2.5 Visualization
A graph is a set of points. A mathematical graph cannot be seen. It is an abstraction. A graphic, however, is a physical representation of a graph. This representation is accomplished by realizing graphs with aesthetic attributes such as size or color. (Wilkinson 2005, 6)
Visualization is the process of representing information or ideas through diagrams, graphics, and other methods of visual presentation. In general, visualization tools should be clear to the reader and unnecessary details should be avoided. A good viewer conveys the desired information clearly, accurately, and efficiently.

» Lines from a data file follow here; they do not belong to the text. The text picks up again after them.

/-- A standard's profile of a symbol is that of the table's word. -/
theorem pulse_eq_ofWord {std : Standard} {c : SymCode} {p : PulseReg} (h : pulse std c = some p) :
    p = .ofWord (pulseTable std.code c) := by
  have hrow := ofCode_bind_pulse std.code c
  rw [ofCode_code, Option.bind_some, h, if_neg (pulse_eq_table std c p h).1] at hrow
  exact Option.some.inj hrow

/-- PULSE holds every word of the table unchanged (R33). -/
theorem toWord_ofWord_pulseTable (fstd : BitVec 2) (c : SymCode) :
    (PulseReg.ofWord (pulseTable fstd c)).toWord = pulseTable fstd c := by
  decide +revert

/-! ### MAP -/

/-- All that the MAP of a standard can do: refuse a code that is no symbol, or set PULSE to the table's word. -/
theorem exec_mapOf_eq (std : Standard) (s : State) :
    exec (mapOf std) s = .next (
      if std.symbolCount ≤ s.argN.toNat then s.setStatus (errorStatus illegalCommand)
      else (s.setPulse (.ofWord (pulseTable std.code (BitVec.ofNat 2 s.argN.toNat)))).setStatus
        (successStatus false)) := by
  have hexec : exec (mapOf std) s = .next (mapSymbol std s) := by cases std <;> rfl
  obtain ⟨hrefused, hmap⟩ | ⟨p, hsymbol, hp, hmap⟩ := mapSymbol_cases std s
  · rw [hexec, hmap, if_pos hrefused]
  · rw [hexec, hmap, if_neg (Nat.not_le.2 hsymbol), pulse_eq_ofWord hp]

/-- The rows of R261, by N. -/
theorem pulseTable_jjy {n : BitVec 16} (h : ¬ 2 < n.toNat) :
    pulseTable Standard.jjy.code (BitVec.ofNat 2 n.toNat) =
      if n = 0 then 0x00001320 else if n = 1 then 0x000011F4 else 0x000010C8 := by
  obtain rfl | rfl | rfl : n = 0 ∨ n = 1 ∨ n = 2 := by bv_omega
  all_goals rfl

/-- The rows of R262, by N. -/
theorem pulseTable_wwvb {n : BitVec 16} (h : ¬ 2 < n.toNat) :
    pulseTable Standard.wwvb.code (BitVec.ofNat 2 n.toNat) =
      if n = 0 then 0x000020C8 else if n = 1 then 0x000021F4 else 0x00002320 := by
  obtain rfl | rfl | rfl : n = 0 ∨ n = 1 ∨ n = 2 := by bv_omega
  all_goals rfl

/-- The rows of R263, by N. -/
theorem pulseTable_bpc {n : BitVec 16} (h : ¬ 3 < n.toNat) :
    pulseTable Standard.bpc.code (BitVec.ofNat 2 n.toNat) =
      if n = 0 then 0x00002064 else if n = 1 then 0x000020C8 else if n = 2 then 0x0000212C else 0x00002190 := by
  obtain rfl | rfl | rfl | rfl : n = 0 ∨ n = 1 ∨ n = 2 ∨ n = 3 := by bv_omega
  all_goals rfl

/-- A MAP with its limit and its profile written out: the limit is the standard's, and the profile is the table's word
for every N within it. -/
theorem exec_mapOf_of_rows {std : Standard} {s : State} {limit : Nat} {row : Word}
    (hlimit : std.symbolCount = limit + 1)
    (hrow : ¬ limit < s.argN.toNat → pulseTable std.code (BitVec.ofNat 2 s.argN.toNat) = row) :
    exec (mapOf std) s = .next (
      if limit < s.argN.toNat then { s with status := { err := 3, trunc := false, errIndex := 0 } }
      else { s with pulse := .ofWord row, status := { err := 0, trunc := false, errIndex := 0 } }) := by
  rw [exec_mapOf_eq, hlimit]
  by_cases hn : limit < s.argN.toNat
  · rw [if_pos hn, if_pos (Nat.succ_le_of_lt hn)]
    rfl
  · rw [if_neg hn, if_neg (mt Nat.lt_of_succ_le hn), hrow hn]
    rfl
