/-- B_ADD_STR appends the bytes as they are and B_ADD_BITS appends the packed bits, under every order (R117, R118). -/
def Obligations.StringAndBitAddsAppendTheirBytes : Prop :=
  (∀ (s : State) (x : List Byte), s.enc.state = .ready → s.din = .bytes x →
      WithinCapacity s.cfg.encCap (s.enc.flat.length + x.length) →
        exec .bAddStr s = .next { s with
          enc := { s.enc with chunks := s.enc.chunks ++ [x] }, status := 0, dout := .none })
    ∧ ∀ (s : State) (b : List Bool), s.enc.state = .ready → s.din = .bits b →
      WithinCapacity s.cfg.encCap (s.enc.flat.length + (b.length + 7) / 8) →
        exec .bAddBits s = .next { s with
          enc := { s.enc with chunks := s.enc.chunks ++ [pack b] }, status := 0, dout := .none }

/-- The four conversions answer the accumulator as bytes, pairs, registers and coils, and change nothing else (R120, R122,
R124, R126). -/
def Obligations.ConversionsAnswerTheAccumulator : Prop :=
  ∀ s : State, s.enc.state = .ready → s.din = .none →
    let flat := s.enc.chunks.flatten
    let registers := toRegs s.enc.repack s.enc.bo (build flat)
    exec .bEncode s = .next { s with status := 0, dout := .bytes flat }
      ∧ exec .bBuild s = .next { s with status := 0, dout := .pairs (build flat) }
      ∧ exec .bToRegs s = .next { s with status := 0, dout := .regs registers }
      ∧ exec .bToCoils s = .next { s with status := 0, dout := .bits (toCoils registers) }

/-- B_RESET empties the accumulator and keeps the session and its configuration (R127). -/
def Obligations.BResetEmptiesTheAccumulator : Prop :=
  ∀ s : State, s.enc.state = .ready → s.din = .none →
    exec .bReset s = .next { s with enc := { s.enc with chunks := [] }, status := 0, dout := .none }

/-! ### What the commands do: the decoder channel -/

/-- The three constructors open a session at cursor 0 over the raw bytes, the registers' bytes or the coils' bytes; coils give
wordOrder BIG whatever the WO field holds (R140, R141, R143, R145). -/
def Obligations.DecoderConstructorsOpenASession : Prop :=
  ∀ (s : State) (bo wo : Endian),
    (∀ buf : List Byte, s.din = .bytes buf → WithinCapacity s.cfg.decCap buf.length →
        exec (.dInitRaw bo wo) s = .next { s with
          dec := { state := .ready, bo := bo, wo := wo, buf := buf, cur := 0 }, status := 0, dout := .none })
      ∧ (∀ r : List Register, s.din = .regs r → WithinCapacity s.cfg.decCap (2 * r.length) →
        exec (.dFromRegs bo wo) s = .next { s with
          dec := { state := .ready, bo := bo, wo := wo, buf := regsToBytes r, cur := 0 }, status := 0, dout := .none })
      ∧ ∀ (c : List Bool) (ignored : BitVec 2), s.din = .bits c → WithinCapacity s.cfg.decCap ((c.length + 7) / 8) →
        exec (.dFromCoils bo ignored) s = .next { s with
          dec := { state := .ready, bo := bo, wo := .big, buf := coilsToBytes c, cur := 0 }, status := 0, dout := .none }

/-- Every typed decode answers the pattern of the next W/8 bytes, the big-endian value of their inverse transform, and moves
the cursor behind them (R147 to R160). -/
def Obligations.TypedDecodesAnswerTheValueAtTheCursor : Prop :=
  ∀ c ∈ typedDecodes, ∀ s : State, s.dec.state = .ready → s.din = .none → s.dec.cur + c.2.bytes ≤ s.dec.buf.length →
    exec c.1 s = .next { s with
      dec := { s.dec with cur := s.dec.cur + c.2.bytes }, status := 0
      dout := .scalar c.2 (BitVec.ofNat c.2.bits
        (beValue (xinv c.2 s.dec.bo s.dec.wo ((s.dec.buf.drop s.dec.cur).take c.2.bytes)))) }
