-- ==== Sys2Proof/Tests/Slice0.lean ====
section
/-! SUPPORT. Tests. The expected words, responses and stores come from the spec: the encodings of R65 and R73, the worked
examples of 30_encoding.md, and the vectors of 95_test_vectors.md (S2 to S9, A to E), or a hand evaluation of the rule that the
comment names. The witnesses show states and operands that meet the hypotheses of each obligation. -/

namespace Sys2Proof.Tests

open Sys2Proof Sys2Proof.Machine

/-! ### Helpers -/

/-- The next state of an outcome. -/
def nextOf : Outcome → Option State
  | .next t => some t
  | .fault _ | .refused _ => none

/-- STATUS and DOUT of an outcome. -/
def response (o : Outcome) : Option (StatusCode × Payload) := (nextOf o).map fun t => (t.status, t.dout)

/-- The flat accumulator of an outcome. -/
def flatOf (o : Outcome) : Option (List Byte) := (nextOf o).map fun t => t.enc.flat

/-- The decoder channel of an outcome. -/
def decOf (o : Outcome) : Option Decoder := (nextOf o).map fun t => t.dec

/-- Reset with an operand on DIN. -/
def operand (din : Payload) : State := { State.reset with din := din }

/-- Reset with an open Builder. -/
def builder (bo wo : Endian) (repack : Bool) (chunks : List (List Byte)) (din : Payload) : State :=
  { State.reset with enc := ⟨.ready, bo, wo, repack, chunks⟩, din := din }

/-- Reset with an open Decoder. -/
def decoder (bo wo : Endian) (buf : List Byte) (cur : Nat) (din : Payload) : State :=
  { State.reset with dec := ⟨.ready, bo, wo, buf, cur⟩, din := din }

/-- Reset with an aborted Decoder. -/
def abortedDecoder (din : Payload) : State :=
  { State.reset with dec := ⟨.aborted, .big, .big, [0xAB], 0⟩, din := din }

/-- A state with both capacities at `n` bytes. -/
def bounded (n : Nat) (s : State) : State := { s with cfg := ⟨some n, some n⟩ }

/-- A state whose host has the given transactions to issue. -/
def issuing (ts : List Transaction) (s : State) : State := { s with pending := ts }

/-! ### WellFormed refuses what no command word can hold (R71) -/

theorem test_wf_refuses_dBits : (Instr.dBits 65536).wf = false := by decide
theorem test_wf_refuses_dStr : (Instr.dStr 65536).wf = false := by decide
theorem test_wf_refuses_dSkip : (Instr.dSkip 65536).wf = false := by decide
theorem test_wf_accepts_largest_count :
    (Instr.dBits 65535).wf = true ∧ (Instr.dStr 65535).wf = true ∧ (Instr.dSkip 65535).wf = true := by decide

/-! ### Decoding: one word for every constructor, from R73's opcodes and R65's layout -/

/-- One word of every family written out field by field: OPC, BO, WO, REPACK, RSV, COUNT (R65). -/
theorem test_decode_fields :
    decodeTableWord 32 (0x03#8 ++ 0b01#2 ++ 0b10#2 ++ 0b0#1 ++ 0b000#3 ++ 0x0000#16).toNat = some (.xfwd32 .big .little)
      ∧ decodeTableWord 32 (0x0A#8 ++ 0b00#2 ++ 0b00#2 ++ 0b0#1 ++ 0b000#3 ++ 0x0000#16).toNat = some .unpack
      ∧ decodeTableWord 32 (0x10#8 ++ 0b10#2 ++ 0b01#2 ++ 0b1#1 ++ 0b000#3 ++ 0x0000#16).toNat
          = some (.bInit .little .big true)
      ∧ decodeTableWord 32 (0x40#8 ++ 0b00#2 ++ 0b00#2 ++ 0b0#1 ++ 0b000#3 ++ 0x8001#16).toNat = some (.dSkip 0x8001) := by
  decide

/-- 41_word_order.md section 2 and vector A. -/
theorem test_decode_transform :
    decodeTableWord 32 0x01A00000 = some (.xfwd8 .little .little)
      ∧ decodeTableWord 32 0x02900000 = some (.xfwd16 .little .big)
      ∧ decodeTableWord 32 0x03600000 = some (.xfwd32 .big .little)
      ∧ decodeTableWord 32 0x04200000 = some (.xfwd64 .native .little)
      ∧ decodeTableWord 32 0x05500000 = some (.xinv8 .big .big)
      ∧ decodeTableWord 32 0x06800000 = some (.xinv16 .little .native)
      ∧ decodeTableWord 32 0x07600000 = some (.xinv32 .big .little)
      ∧ decodeTableWord 32 0x08900000 = some (.xinv64 .little .big) := by
  decide

/-- 43_bit_packing.md section 2. -/
theorem test_decode_codec :
    decodeTableWord 32 0x09000000 = some .pack
      ∧ decodeTableWord 32 0x0A000000 = some .unpack := by
  decide

/-- 42_builder.md section 3. -/
theorem test_decode_builder_adds :
    decodeTableWord 32 0x11000000 = some .bAddU8
      ∧ decodeTableWord 32 0x12000000 = some .bAddI8
      ∧ decodeTableWord 32 0x13000000 = some .bAddU16
      ∧ decodeTableWord 32 0x14000000 = some .bAddI16
      ∧ decodeTableWord 32 0x15000000 = some .bAddF16
      ∧ decodeTableWord 32 0x16000000 = some .bAddU32
      ∧ decodeTableWord 32 0x17000000 = some .bAddI32
      ∧ decodeTableWord 32 0x18000000 = some .bAddF32
      ∧ decodeTableWord 32 0x19000000 = some .bAddU64
      ∧ decodeTableWord 32 0x1A000000 = some .bAddI64
      ∧ decodeTableWord 32 0x1B000000 = some .bAddF64
      ∧ decodeTableWord 32 0x1C000000 = some .bAddStr
      ∧ decodeTableWord 32 0x1D000000 = some .bAddBits := by
  decide

/-- 42_builder.md sections 2, 4 and 5. -/
theorem test_decode_builder_rest :
    decodeTableWord 32 0x10600000 = some (.bInit .big .little false)
      ∧ decodeTableWord 32 0x10980000 = some (.bInit .little .big true)
      ∧ decodeTableWord 32 0x20000000 = some .bEncode
      ∧ decodeTableWord 32 0x21000000 = some .bBuild
      ∧ decodeTableWord 32 0x22000000 = some .bToRegs
      ∧ decodeTableWord 32 0x23000000 = some .bToCoils
      ∧ decodeTableWord 32 0x24000000 = some .bReset := by
  decide

/-- 44_decoder.md section 1; D_FROM_COILS ignores WO, 3 included. -/
theorem test_decode_decoder_constructors :
    decodeTableWord 32 0x30500000 = some (.dInitRaw .big .big)
      ∧ decodeTableWord 32 0x31A00000 = some (.dFromRegs .little .little)
      ∧ decodeTableWord 32 0x32400000 = some (.dFromCoils .big 0)
      ∧ decodeTableWord 32 0x32700000 = some (.dFromCoils .big 3) := by
  decide

/-- 44_decoder.md section 3. -/
theorem test_decode_typed_decodes :
    decodeTableWord 32 0x33000000 = some .dU8
      ∧ decodeTableWord 32 0x34000000 = some .dI8
      ∧ decodeTableWord 32 0x35000000 = some .dU16
      ∧ decodeTableWord 32 0x36000000 = some .dI16
      ∧ decodeTableWord 32 0x37000000 = some .dF16
      ∧ decodeTableWord 32 0x38000000 = some .dU32
      ∧ decodeTableWord 32 0x39000000 = some .dI32
      ∧ decodeTableWord 32 0x3A000000 = some .dF32
      ∧ decodeTableWord 32 0x3B000000 = some .dU64
      ∧ decodeTableWord 32 0x3C000000 = some .dI64
      ∧ decodeTableWord 32 0x3D000000 = some .dF64 := by
  decide

/-- 44_decoder.md section 4, with COUNT at both ends of its range. -/
theorem test_decode_counted_and_reset :
    decodeTableWord 32 0x3E000001 = some (.dBits 1)
      ∧ decodeTableWord 32 0x3F000002 = some (.dStr 2)
      ∧ decodeTableWord 32 0x40000000 = some (.dSkip 0)
      ∧ decodeTableWord 32 0x4000FFFF = some (.dSkip 65535)
      ∧ decodeTableWord 32 0x41000000 = some .dReset := by
  decide

/-- Vector E: the gaps of the opcode map, at their ends (R74). -/
theorem test_decode_illegal_opcodes :
    ([0x00000000, 0x0B000000, 0x0F000000, 0x1E000000, 0x1F000000, 0x25000000, 0x2F000000, 0x42000000, 0xFF000000].map
      (decodeTableWord 32)).all (fun r => r == none) = true := by decide

/-- Every reason of R75: a field that must be 0 (BO, WO, REPACK, COUNT), RSV, and code 3 in a used order field. -/
theorem test_decode_illegal_fields :
    ([0x40400001, 0x09100000, 0x11080000, 0x03600001, 0x10510000, 0x10D00000, 0x31700000, 0x32C00000].map
      (decodeTableWord 32)).all (fun r => r == none) = true := by decide

/-- R83's words, from its formula. -/
theorem test_encode_worked_words :
    encode (.bInit .big .little false) = 0x10600000 ∧ encode (.dFromRegs .little .little) = 0x31A00000
      ∧ encode (.dSkip 2) = 0x40000002 ∧ encode (.bInit .big .big true) = 0x10580000 := by decide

According to (Kopf 1916), besides “forty years of thought and achievement in the Indian question” (Walker 1874), “safeguarding the health of the British soldier”, “reorganizing civil and military hospital administration at home and abroad” and “her pioneer services to the profession of nursing”, the activities of Florence Nightingale in statistics “may be classed under several broad categories”. “The Lady with the Lamp”, a “passionate statistician” according (E. Cook 1913), popularized the polar-area diagram, what she called “coxcombs” (Cohen 1984). Moreover, she did an outstanding job on the visualization part in documenting information relating to the war fronts (Nightingale 1858).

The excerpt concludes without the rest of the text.